A similar phenomenon can be observed for PSA. PSA is the most common biomarker used for therapy monitoring in mCRPC patients. According to the above mentioned “bone-flare”, PSA may likewise rise under early therapy before declining. In our cohort 9 patients (10.1%) showed this “PSA-flare phenomenon”. In all of these cases PSA declined after 3 months and was followed by a PR or SD. The PSA-flare has been described under different therapies with a duration varying from 3 to 6 months (18,23-26,42). Since the early rise of PSA might be a sign of tumor cell death with subsequent circulatory release of PSA and therefore does not necessarily represent PD, current guidelines do not recommend to discontinue treatment based on PSA-information alone (43). On the contrary, a PSA-decline usually goes along with treatment success. Therefore, guidelines recommend to determine the percentage of patients showing a PSA-decline >50% after 12 weeks of therapy within clinical trials (44). In this context, another study even showed that a PSA response, defined as a decline ≥30%, at a very early stage of treatment with either Abiraterone or Enzalutamide is strongly associated with clinical outcome (45). A large cohort of 1,133 patients was evaluated in which a PSA-decline ≥30% at week 4 was associated with longer OS. This underlines that declining PSA values usually indicate treatment success. Nevertheless, within this analysis, after adjustment for known prognostic parameters such as ALP, LDH and neutrophile-to-lymphocyte ratio, a PSA-decline ≥30%, at week 4 reduced the incidence of mortality compared to patients without PSA change but no statistically significant difference was found for patients with a ≥25% increase compared to the group of patients that did not show PSA changes (45). Even though a PSA-flare was uncommon in this study, one fact is very noticable; unquestionably a PSA decline indicates better outcome, but an increase does not exclude the possibility of a response. For this reason, within the registration trials for Enzalutamide, PREVAIL and AFFIRM, treatment discontinuation was discouraged based on an increase of PSA-level alone (1,2). In everyday practice with difficulties due to the above mentioned “bone-flare”, PSA often remains the only information for physicians to decide whether to stop or to continue the treatment. Within this scenario our aim was to find possible markers or parameters that might help to guide treatment.
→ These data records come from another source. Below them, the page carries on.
-- ==== Sys2Proof/Tests/Slice0.lean ====
section
/-! SUPPORT. The model's own tests: the well-formedness smoke test, the words of 30_encoding.md R122 and R123, at most
two one-step tests per command with values from spec/95_test_vectors.md or the rules' examples, and for each statement
of Certificates/Slice0/Obligations.lean that has hypotheses a state and operands that meet them. -/

namespace Sys2Proof.Tests

open Sys2Proof Sys2Proof.Machine

/-! ## Helpers -/

/-- The result is a next state with `f`. -/
def okAnd (r : Result) (f : State → Bool) : Bool :=
  match r with
  | .next t => f t
  | .fault _ => false
  | .refused _ => false

theorem okAnd_next {r : Result} {f : State → Bool} (h : okAnd r f = true) : ∃ t, r = .next t ∧ f t = true := by
  cases r with
  | next t => exact ⟨t, rfl, h⟩
  | fault _ => simp [okAnd] at h
  | refused _ => simp [okAnd] at h

/-- The default parameters with TOY as the block cipher (95_test_vectors.md section 2.2). -/
def toyCfg : Config := { Config.default with cipher := .toy }

/-- TOY with a buffer of one block and KEYSIZES = 16. -/
def smallCfg : Config :=
  { Config.default with cipher := .toy, topBlock := 0, keySizes := { k16 := true, k24 := false, k32 := false } }

/-- `n` bytes counting up from `b`. -/
def bytesFrom (b n : Nat) : List Byte := (List.range n).map fun j => BitVec.ofNat 8 (b + j)

/-- The key K16 of 95_test_vectors.md in KEYBYTES. -/
def keyK16 : Vector Byte 32 := Vector.ofFn fun j => if j.val < 16 then BitVec.ofNat 8 (j.val + 1) else 0#8

/-- IVA of 95_test_vectors.md. -/
def ivA : Block := blockOf (bytesFrom 0xA0 16)

/-- PHW of 95_test_vectors.md. -/
def phw : List Byte :=
  [0x68#8, 0x65#8, 0x6c#8, 0x6c#8, 0x6f#8, 0x77#8, 0x6f#8, 0x72#8, 0x6c#8, 0x64#8, 6#8, 6#8, 6#8, 6#8, 6#8, 6#8]

/-- CBC_ENC(K16, IVA, PHW) under TOY (95_test_vectors.md section 2.3). -/
def cbcHw : List Byte :=
  [0xc6#8, 0xcd#8, 0xcb#8, 0xce#8, 0xd4#8, 0xce#8, 0xdd#8, 0xcd#8, 0xc7#8, 0xa7#8, 0xa1#8, 0xa7#8, 0xa5#8, 0xa7#8,
    0xb9#8, 0xc9#8]

/-- CFB_ENC(K16, IVA, PHW) under TOY (95_test_vectors.md section 2.3). -/
def cfbHw : List Byte :=
  [0xcb#8, 0xc4#8, 0xcb#8, 0xcd#8, 0xcc#8, 0xd6#8, 0xc0#8, 0xd3#8, 0xcf#8, 0xc5#8, 0xa1#8, 0xa7#8, 0xa5#8, 0xa7#8,
    0xb9#8, 0xa7#8]

/-- A BUF that holds a byte sequence from byte 0 on. -/
def bufOf (l : List Byte) : Cells := Cells.writeAll [] 0 l

/-- An idle block with K16 validated, a fresh IVA, LEN and BUF. -/
def loaded (len : Nat) (data : List Byte) : State :=
  { State.resetWith toyCfg with
    keyValid := true, ivFresh := true, klen := 16#32, len := BitVec.ofNat 32 len, key := keyK16, iv := ivA
    buf := bufOf data }

/-- The loaded block with command `i` in its start step. -/
def starting (i : Instr) (len : Nat) (data : List Byte) : State :=
  { loaded len data with busy := true, phase := .check, cur := encode i }

/-- The loaded block inside a transform, at its first block. -/
def running (i : Instr) (len : Nat) (data : List Byte) : State :=
  { loaded len data with busy := true, phase := .run, cur := encode i, chain := ivA }

/-- The loaded block inside GENIV, after `k` bytes. -/
def drawing (k : Nat) (pend : Bool) (answers : List Answer) : State :=
  { loaded 0 [] with
    busy := true, phase := .run, cur := encode .geniv, ivFresh := false, ivptr := k, rngPend := pend
    answers := answers }

/-- `s` with inputs pending. -/
def given (l : List Input) (s : State) : State := { s with inputs := l }

/-- A pending 32-bit host write. -/
def wrIn (a : Offset) (w : Word) : Input := .access (.write a .word w)

/-- A pending 32-bit host read. -/
def rdIn (a : Offset) : Input := .access (.read a .word)

/-! ## Well-formedness and decoding -/

/-- R9: KEYSIZES must not be empty. -/
theorem test_config_ill_formed :
    Config.wellFormed { Config.default with keySizes := { k16 := false, k24 := false, k32 := false } } = false := by
  decide

/-- R9: the default KEYSIZES is accepted. -/
theorem test_config_well_formed : Config.wellFormed Config.default = true := by decide

/-- R124: no command can be ill-formed. -/
theorem test_instr_well_formed : Instr.wellFormed .encCbc = true := by decide
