/-- R84, R95: a step is refused exactly in a host's turn whose next line makes a transaction outside the contract, and
with that transaction's refusal; a host whose lines are within the contract, whatever it reads, is never refused, and its
lines stay so (`dump` and `copy`, whose transactions depend on what OUT_LEN answers, are not counted as such lines). The
turns, and the lines that a host expands as it runs, are the model's choices (log entries 6 and 7), and so is the refusal
while BUSY (log entry 10). -/
def Obligations.HostsInContractAreNotRefused : Prop :=
  (∀ (s : State) (r : Refusal), step s = .refused r ↔ s.turn = .host ∧ s.NextLineRefused r) ∧
  (∀ s : State, (∀ l ∈ s.host, l.inContract s.cfg = true) →
    ∃ t, step s = .next t ∧ ∀ l ∈ t.host, l.inContract t.cfg = true)

/-- R63, R91, R116: the result of a command depends on the capacities, DICT_SIZE, the latched length and the bytes of IBUF
below it, and on nothing else: not on what an earlier command left in the hidden state, the registers, OBUF or the rest of
IBUF, and not on where the platform places CORE (R86). -/
def Obligations.OnlyTheInputMatters : Prop :=
  ∀ (i : Instr) (s u t : State), s.cfg.wf = true → u.cfg.inCap = s.cfg.inCap →
    u.cfg.outCap = s.cfg.outCap → u.cfg.dictSize = s.cfg.dictSize → u.latchedLen = s.latchedLen →
    (∀ j, j < s.latchedLen.toNat → u.ibufByte j = s.ibufByte j) → exec i s = .next t →
    ∃ v, exec i u = .next v ∧ v.err = t.err ∧ v.res = t.res ∧
      ∀ j, j < t.res.outLen.toNat → v.obufByte j = t.obufByte j

end
end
Alternative biomarkers have been investigated for a long time. In contrast to PSA, CTCs do not show changes comparable to a “flare-phenomenon”. Therefore, these parameters could be ideal markers as surrogate for survival outcomes (46). CTC counts at baseline and changes under therapy were shown to be prognostic for survival outcomes (27). Recently, a prospective multicentre study showed that rising CTCs under therapy with Enzalutamide or Abiraterone were significantly associated with worse PFS and OS (47). However, the translation of CTC enumeration into clinical routine currently remains hard to do due to high costs, limited sensitivity and absence of easily available assays and is therefore mainly limited to clinical trials (13,46).

LDH, on the contrary, is a broadly available prognostic biomarker reflecting higher tumor burden or proliferation activity and hence aggressiveness of cancer (48) and when elevated was shown to be associated with a higher risk of death in prostate cancer patients (49). However, LDH remains an unspecific biomarker since higher levels are associated with worse survival outcomes in most malignancies and for example occur in inflammatory diseases as well without being able to differentiate between inflammation or neoplasm (29-31,50). Therefore, taking into account LDH-values as a single parameter is not leading straightforward.

ALP, as a more bone-related parameter, seems to have prognostic potential in bmCRPC patients under therapy with Docetaxel, Radium-223 or Abiraterone acetate (16,17,33-35). During the first weeks of therapy, ALP-bouncing seems to be a promising surrogate for favourable survival in bmCRPC patients receiving Abiraterone (17). To our knowledge, the prognostic value of this phenomenon for patients receiving Enzalutamide has not been investigated so far. Compared to PSA, with a relevant amount of flares or insignificant decline, the authors of the previously mentioned analysis concluded that ALP provides earlier information on response to therapy than PSA. For both the PSA-decline ≥50% and ALP-bouncing the outcome was very compareable (17). This is in line with our results. Regarding the differences, other than the administered treatment, it becomes apparent that ALP-bouncing occurred more often (40.4% vs. 19.8%) in the study of Mikah et al. A possible reason for this may be the higher number of patients pretreated with Abiraterone in our Enzalutamide cohort (74.2%) compared to only 3 patients (3.6%) who received Enzalutamide before Abiraterone within the other analysis. Further, the group of patients with ALP-bouncing showed less frequent PSA-decline in our collective compared to Mikah et al. potentially due to the same reason.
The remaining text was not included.